OK, I found it. It seems from your data that having both knights is bad when no one has the bishop pair, but good when one player does have it. That's probably why my initial study showed no significant plus or minus to having the knight pair. Maybe the underlying principle is that an unpaired bishop needs knights to cover the other color, and two is better than one, while with the bishop pair there is less need for knights.

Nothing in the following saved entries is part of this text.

/-- 30_encoding.md sections 4 and 7 (R71, R76): the three operations of `GET_ADDR C` and of `GET_WC C` return the low byte
and then the high byte of the current register and leave `BFF` clear; the sequences are decision D27. -/
def Obligations.GetSequences : Prop :=
  ∀ (s : State) (c : Chan) (rest : List Input), s.cfg.portMap.oneToOne = true →
    (s.inputs = inputsOf s.cfg.portMap (getAddr c) ++ rest → ∃ (t : State) (lo hi : Byte), Runs 3 s t ∧
      t.trace = s.trace ++ [.portRead lo, .portRead hi] ∧ hi.toNat * 256 + lo.toNat = (s.chan c).acur.toNat ∧
      t.dmac = { s.dmac with bff := false } ∧ SameSurroundings { s with inputs := rest } t) ∧
    (s.inputs = inputsOf s.cfg.portMap (getWc c) ++ rest → ∃ (t : State) (lo hi : Byte), Runs 3 s t ∧
      t.trace = s.trace ++ [.portRead lo, .portRead hi] ∧ hi.toNat * 256 + lo.toNat = (s.chan c).wcur.toNat ∧
      t.dmac = { s.dmac with bff := false } ∧ SameSurroundings { s with inputs := rest } t)

/-! ### The address translator -/

/-- 42_address_translator.md (R120 to R122, decision D19): the page above the 16-bit address, which moves by the offset in
the channel's direction and wraps inside the page. -/
def Obligations.PhysIsPageAboveAddress : Prop :=
  ∀ (s : State) (c : Chan) (off : Word),
    (s.phys c off).toNat = (s.chan c).page.toNat * 65536 + addressAfter (s.chan c) off.toNat

/-! ### The tick -/

/-- R154, whole: a tick at which no channel is eligible changes nothing; the same of a tick of a disabled controller
(44_service_scheduler.md section 1, R151). Where the enable bit stands is decision D5. -/
def Obligations.TickWithoutService : Prop :=
  ∀ (s : State) (q : Nibble),
    s.dmac.cmd.getLsbD 2 = false ∨ (∀ c, ¬ EligibleAt s q c) → exec (.tick q) s = .next s

/-- 44_service_scheduler.md section 1 (R152, R153; decisions D9, D14): an enabled tick sets the request flag of every
eligible channel, selected or not, and leaves the others' as they were. -/
def Obligations.RequestFlagsOfATick : Prop :=
  ∀ (s t : State) (q : Nibble), s.dmac.cmd.getLsbD 2 = true → exec (.tick q) s = .next t →
    ∀ c : Chan, t.dmac.status.getLsbD (4 + c.val) = true ↔
      (s.dmac.status.getLsbD (4 + c.val) = true ∨ EligibleAt s q c)

/-- R155, whole: under the fixed policy the least eligible channel is selected, so that a channel is passed over for as long
as a lower-numbered one is eligible, and none is selected when none is eligible. Where the policy bit stands is decision
D5. -/
def Obligations.FixedPriority : Prop :=
  ∀ (s : State) (q : Nibble), s.dmac.cmd.getLsbD 4 = false →
    (∀ c, s.selectAt q = some c ↔ EligibleAt s q c ∧ ∀ d, d < c → ¬ EligibleAt s q d) ∧
    (s.selectAt q = none ↔ ∀ c, ¬ EligibleAt s q c)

Re: Why Knight and (lone) Bishop are so nearly equal in valu
Posted: Fri Sep 28, 2012 7:56 pm
by Antonio Torrecillas
Here I leave my data and conclusions:
Code: Select all
200 => KnightBishop -> + 25022 - 28337 = 36599
200 => KnightBishop -> +27.82 -31.50 =40.68 -> 48.16 -> -10
Two pawns each side.
201 => KnightBishop2PP -> + 540 - 930 = 5134
201 => KnightBishop2PP -> + 8.18 -14.08 =77.74 -> 47.05 -> -17
Three pawns each side.
202 => KnightBishop3PP -> + 1506 - 2310 = 7155
202 => KnightBishop3PP -> +13.73 -21.06 =65.22 -> 46.34 -> -21
203 => KnightBishop4PP -> + 3512 - 4297 = 8937
203 => KnightBishop4PP -> +20.97 -25.66 =53.37 -> 47.66 -> -13
204 => KnightBishop5PP -> + 5517 - 6062 = 10087
204 => KnightBishop5PP -> +25.46 -27.98 =46.56 -> 48.74 -> -7
205 => KnightBishop6PP -> + 6217 - 6075 = 9068
205 => KnightBishop6PP -> +29.11 -28.44 =42.45 -> 50.33 -> 1
206 => NNvsNB -> + 3963 - 4700 = 6127
206 => NNvsNB -> +26.80 -31.78 =41.43 -> 47.51 -> -14
207 => NNvsBB -> + 1511 - 3037 = 2378
207 => NNvsBB -> +21.82 -43.85 =34.33 -> 38.98 -> -65
208 => NBvsBB -> + 8393 - 12743 = 14187
208 => NBvsBB -> +23.76 -36.08 =40.16 -> 43.84 -> -36
209 => NQvsBQ -> + 790 - 763 = 2642
209 => NQvsBQ -> +18.83 -18.19 =62.98 -> 50.32 -> 1
210 => NRvsBR -> + 3391 - 3913 = 10339
210 => NRvsBR -> +19.22 -22.18 =58.60 -> 48.52 -> -8
211 => NRQvsBRQ -> + 2900 - 3328 = 5095
211 => NRQvsBRQ -> +25.61 -29.39 =45.00 -> 48.11 -> -11
212 => NRRvsBRR -> + 2603 - 2818 = 5094
212 => NRRvsBRR -> +24.76 -26.80 =48.45 -> 48.98 -> -6
213 => NRRQvsBRRQ -> + 4880 - 5510 = 6132
213 => NRRQvsBRRQ -> +29.54 -33.35 =37.11 -> 48.09 -> -11
Given the number of items involved the error should be around 8 cp if not more.
Being the values so similar to the error, I would not take too far into consideration.
The difference (-10) probably comes from the mobility and is not affected appreciably by the phase.(removing queens 2 or 4 cp)
The only interesting configurations are queen and knight vs queen and bishop,
and bishop against knight when each side has 6 or more pawns.Here the Knight has enough compensation to match the slight advantage of the bishop.
Interestingly, the bishop pair loses half of its strength by the presence of a bishop on the side of the knight.